/-- KEY_ROLL past R375; a scheduled one is checked at acceptance and again where it executes. -/
def keyRollNow (c : Ctx) (d : Desc) (blob : Option (List Byte)) (cellErr : Bool) (s : State) : State :=
  let (r, s') := rollOf d.params blob s
  if cellErr && r.writes then cellFail c (fld d.params.toNat 383 378) s
  else if !d.sched then finishKey c false none r s'
  else match r with
    | .upd u => acceptSched c d complete (.keyRoll u.slot d.params blob) s
    | r => finishKey c false none r s

def keyRollCmd (d : Desc) (blob : Option (List Byte)) (cellErr : Bool) (s : State) : State :=
  plainDesc .keyRoll d (fun c s => keyRollNow c d blob cellErr s) s

/-- KEY_REVOKE (R469), through the standby where the slot has PAIR = 1 (R499). -/
def keyRevokeNow (c : Ctx) (p : BitVec 384) (s : State) : State :=
  let k := fld p.toNat 383 378
  if !(keyLegal s) || (slotOfKey s k).st = .empty then complete c .state s
  else startKey c false none (.revoke k) s

def keyRevokeCmd (d : Desc) (s : State) : State := plainDesc .keyRevoke d (fun c s => keyRevokeNow c d.params s) s

/-- LIFECYCLE fails because its signature or its data could not be read: with both read it would be judged further (R353). -/
def lcUnread (p : BitVec 384) (sig aux : Option (List Byte)) (s : State) : Bool :=
  decide ((lifecycle p sig aux s).1 = .param) && decide ((lifecycle p (some (sig.getD [])) (some (aux.getD [])) s).1 ≠ .param)

/-- LIFECYCLE's RESULT: NEW_STATE and LEFT of a completion with OK. -/
def lifecycleCmd (d : Desc) (sig aux : Option (List Byte)) (s : State) : State :=
  plainDesc .lifecycle d (fun c s =>
    let (st, s) := lifecycle d.params sig aux (if lcUnread d.params sig aux s then dmaErr s else s)
    completeWith c st false none (if st = .ok then lcState s * 32 + lcLeft s else 0) (keyCount false st s)) s

def attestCmd (d : Desc) (challenge : Option (List Byte)) (s : State) : State :=
  plainDesc .attest d (fun c s =>
    let (st, r, s) := attest d.params challenge (configMeas s) s
    let s := if st = .param && challenge.isNone && decide ((attest d.params (some []) (configMeas s) s).1 ≠ .param) then dmaErr s else s
    completeWith c st false none (if st = .ok then r else 0) s) s

/-- PAIR_SWITCHOVER without a time executes at the next tick to commit (R507). -/
def switchNow (c : Ctx) (s : State) : State :=
  if switchOk s && s.pair.switchAt.isNone then { s with pair := { s.pair with switchAt := some (c, false) } } else complete c .state s

def pairSwitchoverCmd (d : Desc) (s : State) : State :=
  plainDesc .pairSwitchover d (fun c s => if d.sched then acceptSched c d complete .pairSwitchover s else switchNow c s) s

/-- INJECT_ERR counts a completion other than OK (R184). -/
def injectFail (c : Ctx) (st : Status) (s : State) : State := complete c st (ingCnt 22 1 s)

REQUIRED WORK:
Reproduce the material. Keep every word as written.

WRITTEN SOLUTION:
/-- KEY_ROLL past R375; a scheduled one is checked at acceptance and again where it executes. -/
def keyRollNow (c : Ctx) (d : Desc) (blob : Option (List Byte)) (cellErr : Bool) (s : State) : State :=
  let (r, s') := rollOf d.params blob s
  if cellErr && r.writes then cellFail c (fld d.params.toNat 383 378) s
  else if !d.sched then finishKey c false none r s'
  else match r with
    | .upd u => acceptSched c d complete (.keyRoll u.slot d.params blob) s
    | r => finishKey c false none r s

def keyRollCmd (d : Desc) (blob : Option (List Byte)) (cellErr : Bool) (s : State) : State :=
  plainDesc .keyRoll d (fun c s => keyRollNow c d blob cellErr s) s

/-- KEY_REVOKE (R469), through the standby where the slot has PAIR = 1 (R499). -/
def keyRevokeNow (c : Ctx) (p : BitVec 384) (s : State) : State :=
  let k := fld p.toNat 383 378
  if !(keyLegal s) || (slotOfKey s k).st = .empty then complete c .state s
  else startKey c false none (.revoke k) s

def keyRevokeCmd (d : Desc) (s : State) : State := plainDesc .keyRevoke d (fun c s => keyRevokeNow c d.params s) s

/-- LIFECYCLE fails because its signature or its data could not be read: with both read it would be judged further (R353). -/
def lcUnread (p : BitVec 384) (sig aux : Option (List Byte)) (s : State) : Bool :=
  decide ((lifecycle p sig aux s).1 = .param) && decide ((lifecycle p (some (sig.getD [])) (some (aux.getD [])) s).1 ≠ .param)

/-- LIFECYCLE's RESULT: NEW_STATE and LEFT of a completion with OK. -/
def lifecycleCmd (d : Desc) (sig aux : Option (List Byte)) (s : State) : State :=
  plainDesc .lifecycle d (fun c s =>
    let (st, s) := lifecycle d.params sig aux (if lcUnread d.params sig aux s then dmaErr s else s)
    completeWith c st false none (if st = .ok then lcState s * 32 + lcLeft s else 0) (keyCount false st s)) s

def attestCmd (d : Desc) (challenge : Option (List Byte)) (s : State) : State :=
  plainDesc .attest d (fun c s =>
    let (st, r, s) := attest d.params challenge (configMeas s) s
    let s := if st = .param && challenge.isNone && decide ((attest d.params (some []) (configMeas s) s).1 ≠ .param) then dmaErr s else s
    completeWith c st false none (if st = .ok then r else 0) s) s

/-- PAIR_SWITCHOVER without a time executes at the next tick to commit (R507). -/
def switchNow (c : Ctx) (s : State) : State :=
  if switchOk s && s.pair.switchAt.isNone then { s with pair := { s.pair with switchAt := some (c, false) } } else complete c .state s

def pairSwitchoverCmd (d : Desc) (s : State) : State :=
  plainDesc .pairSwitchover d (fun c s => if d.sched then acceptSched c d complete .pairSwitchover s else switchNow c s) s

/-- INJECT_ERR counts a completion other than OK (R184). -/
def injectFail (c : Ctx) (st : Status) (s : State) : State := complete c st (ingCnt 22 1 s)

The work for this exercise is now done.